▶ _TASK DESCRIPTION_
Report all lines of the data below that hold the word "party".

▶ _STUDY MATERIAL_
/-- A memory request between devices (R247, R395, R401): what its packet carries. `sub` is the atomic's sub-function,
`tag` the tag of a whole unit (R254), `probe` marks `ld.try` (R252), `fetch` the fill of a cache line (R115); `party` to `before` serve the race check at the
target's memory side (R365). -/
structure Request where
  region : Nat := 0
  asid : Nat := 0
  addr : Nat := 0
  width : Nat := 0
  sub : Nat := 0
  value : Nat := 0
  tag : Option Bool := none
  probe : Bool := false
  fetch : Bool := false
  party : Nat := 0
  name : Word := 0
  pc : Word := 0
  path : Path := .L
  before : List Acc := []
  deriving DecidableEq, Repr, Inhabited

/-- An actor that arrives from the device of its name (R106, R110): what the migration streams of it, and the entries of its
regions on that device. `pads` are the pages of its scratchpad-level regions. -/
structure Guest where
  name : Word := 0
  company : Nat := 0
  /-- the indices of the company's members on that device (R386) -/
  members : List Nat := []
  core : Nat := 0
  actor : Actor := {}
  tree : Tree := {}
  regions : List (Nat × Region) := []
  contexts : List Saved := []
  /-- the state of its engine operations, as a swap-out saves it (R153) -/
  engines : Company := {}
  memory : List Host.Cell := []
  padTags : Table Bool := []
  padErr : Table CellErr := []
  pads : List Nat := []
  /-- its links, with their domains, its monitors, its supervisor and its children, which the device of its name keeps
  (R110) -/
  links : List (Word × Nat) := []
  mons : List MonEntry := []
  sup : Option Word := none
  children : List Word := []
  deriving DecidableEq, Repr, Inhabited

/-- What the far end of a link or monitor turns out to be: its full name and its fault domain, or the code of a failure
(R446). -/
inductive FarEnd
  | failed (code : Nat)
  | found (name : Word) (domain : Nat)
  deriving DecidableEq, Repr, Inhabited

/-- What the supervisor's device and the understudy tell each other of a child that is filled there (R441, R442, R453): fill it; fill
its next incarnation; its name, whether the mirror was used and whether its take has a noted value, or none where it cannot be
filled; it goes live under a policy word, with its supervisor and its children; it is accepted; it dies; it has died; it is
reclaimed; its index may become free. -/
inductive WardNews
  | build (g : Guest)
  | refill
  | claimed (r : Option (Word × Bool × Bool))
  | live (w sup : Word) (children : List Word)
  | accepted
  | kill (d : Death) (silent : Bool)
  | died (d : Death)
  | gone
  | free
  deriving DecidableEq, Repr, Inhabited

/-- What a kind 9 packet reports (R106, R383, R386, R395): a barrier arrival, of a `bar` when `waits`; the result that a
remote `bar` or `quiesce` gets; a company's counters; where an index now runs; an actor that arrives here; the order to
stream one on; and the death of one that ran there (R108). -/
inductive Report
  | arrival (company bar count : Nat) (name : Word) (core eff : Nat) (waits : Bool) (after : Order)
  /-- of barrier `bar`, or of a `quiesce` (64); none where the arrival's count is wrong. `after` is what the phase orders
  before the departure (R359) -/
  | result (name : Word) (bar : Nat) (value : Option Word) (after : Order)
  /-- a `quiesce` of a task that runs on another device -/
  | quiesce (company : Nat) (name : Word)
  /-- the new contents of an entry of the region table that the name device keeps (R110) -/
  | entry (region : Nat) (e : Region)
  | quiescence (company : Nat) (idle : Bool) (sent recv : Word)
  | home (index dev core : Nat)
  | guest (g : Guest)
  | move (name : Word) (dev core : Nat)
  | died (name : Word) (death : Death)
  /-- a link or a monitor of an actor that runs on another device than that of its name was made, or is gone; its script
  store; and the policy word that it has written (R110, R449, R450) -/
  | tie (name peer : Word) (domain : Nat) (made : Bool)
  | watch (m : MonEntry) (made : Bool)
  | store (name : Word) (st : ScriptStore)
  | policy (name w : Word)
  /-- an actor is to move here: room for its scratchpad pages is reserved, or given back (R106) -/
  | reserve (name : Word) (core pads : Nat)
  | release (name : Word)
  /-- an actor has arrived there, or its messages are held there: what this device still sends for it ends with a close marker,
  behind its answer to message `seq` of that device (R107) -/
  | arrived (name : Word) (seq : BitVec 16)
  /-- the close marker: it comes behind message `seq` (R107) -/
  | closed (name : Word) (seq : BitVec 16)
  /-- an active message of function `fn` was rejected there (R73) -/
  | rejected (fn : Nat) (seq : BitVec 16)
  /-- the actor `name` of another device, of this fault domain, makes a link or its monitor `ref` to `target` of this one; has its
  own device room for the entry and for the watch (R437, R446)? -/
  | ask (mon : Bool) (name : Word) (domain : Nat) (ref : BitVec 32) (target : Word) (room : Bool)
  | answered (mon : Bool) (name : Word) (ref : BitVec 32) (target : Word) (r : FarEnd)
  /-- the link of `name` with `peer`, or the monitor `ref` of `holder`, is gone at its other end (R446) -/
  | untie (name peer : Word)
  | unwatch (holder : Word) (ref : BitVec 32)
  /-- of the child that the supervisor's device keeps at `key` (R441) -/
  | ward (key : Nat) (news : WardNews)
  /-- a supervisor of the company has written its policy word (R449) -/
  | nodePolicy (company node : Nat) (w : Word)
  deriving DecidableEq, Repr, Inhabited

/-- An actor of another device that is on its way here (R106, R107): the core and the scratchpad pages reserved for it, the
messages that have come before it, and what has been streamed of it, with the device it comes from, while it waits for its
places. -/
structure Expected where
  name : Word := 0
  core : Nat := 0
  pads : Nat := 0
  queue : List Flight := []
  guest : Option (Nat × Guest) := none
  deriving DecidableEq, Repr, Inhabited

/-- A close marker that this device owes another one for an actor, once it has taken that device's messages up to number `seq`
(R107). -/
structure OwedClose where
  name : Word := 0
  dev : Nat := 0
  seq : BitVec 16 := 0
  deriving DecidableEq, Repr, Inhabited

/-- A circular area of a trace buffer (R470, R473). Indices count words and grow; `bounds`
are the indices at which the records between the read and the write index begin. -/
structure Area where
  words : Table Word := []
  wr : Nat := 0
  rd : Nat := 0
  drop : BitVec 32 := 0
  bounds : List Nat := []
  afterWake : Bool := false
  deriving DecidableEq, Repr, Inhabited

structure Cluster where
  trace : Area := {}
  sample : Area := {}
  /-- is a `LOSS` record owed after the wake from an emergency (R467)? -/
  lossDue : Bool := false
  channels : Table Channel := []
  routing : RoutingUnit := {}
  deriving DecidableEq, Repr, Inhabited

/-- A flue (R88, R89). -/
structure Flue where
  temp : Nat := 0
  knee : Nat := 85
  trip : Nat := 105
  drt : Nat := 64
  emergency : Bool := false
  last : Nat := 0
  deriving DecidableEq, Repr, Inhabited

/-- A firmware log with a write index and a drop count (R244, R417). -/
structure Log where
  records : List (List Word) := []
  drop : Nat := 0
  deriving DecidableEq, Repr, Inhabited

/-- An entry of the delay table (R475). -/
structure Delay where
  sender : Word := 0
  recv : BitVec 16 := 0
  count : Word := 0
  transit : Word := 0
  queue : Word := 0
  run : Word := 0
  qmax : BitVec 32 := 0
  deriving DecidableEq, Repr, Inhabited

/-- One scheduled step of the model's scheduler: a core issues an instruction, or the part makes one of the
steps of the opcode table that no word encodes. -/
inductive Turn
  | issue (core : Nat)
  | event (i : Instr)
  deriving DecidableEq, Repr, Inhabited

/-- A soft error (R239, R240, R460): in a check cell or an `ab` entry, what is then wrong with it; in the data that the `n`-th
held effect of a slot holds. -/
inductive Upset
  | cell (key : Nat) (e : CellErr)
  | entry (key : Nat) (e : CellErr)
  | held (slot n : Nat)
  deriving DecidableEq, Repr, Inhabited

/-- A member's recording, as a replay's launch takes it in place of the script image (R483): the take, the message log, the
value log with its complete part, the recorded races, and what the trace says of steals and of the governor's moves. -/
structure Recording where
  actor : Nat := 0
  version : Version := {}
  seq : BitVec 32 := 0
  log : List Msg := []
  values : List Word := []
  complete : Nat := 0
  races : List RacePair := []
  thefts : List (Nat × Nat × Nat) := []
  moves : List GovMove := []
  deriving DecidableEq, Repr, Inhabited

▶ _RESPONSE BOX_
`tag` the tag of a whole unit (R254), `probe` marks `ld.try` (R252), `fetch` the fill of a cache line (R115); `party` to `before` serve the race check at the
  party : Nat := 0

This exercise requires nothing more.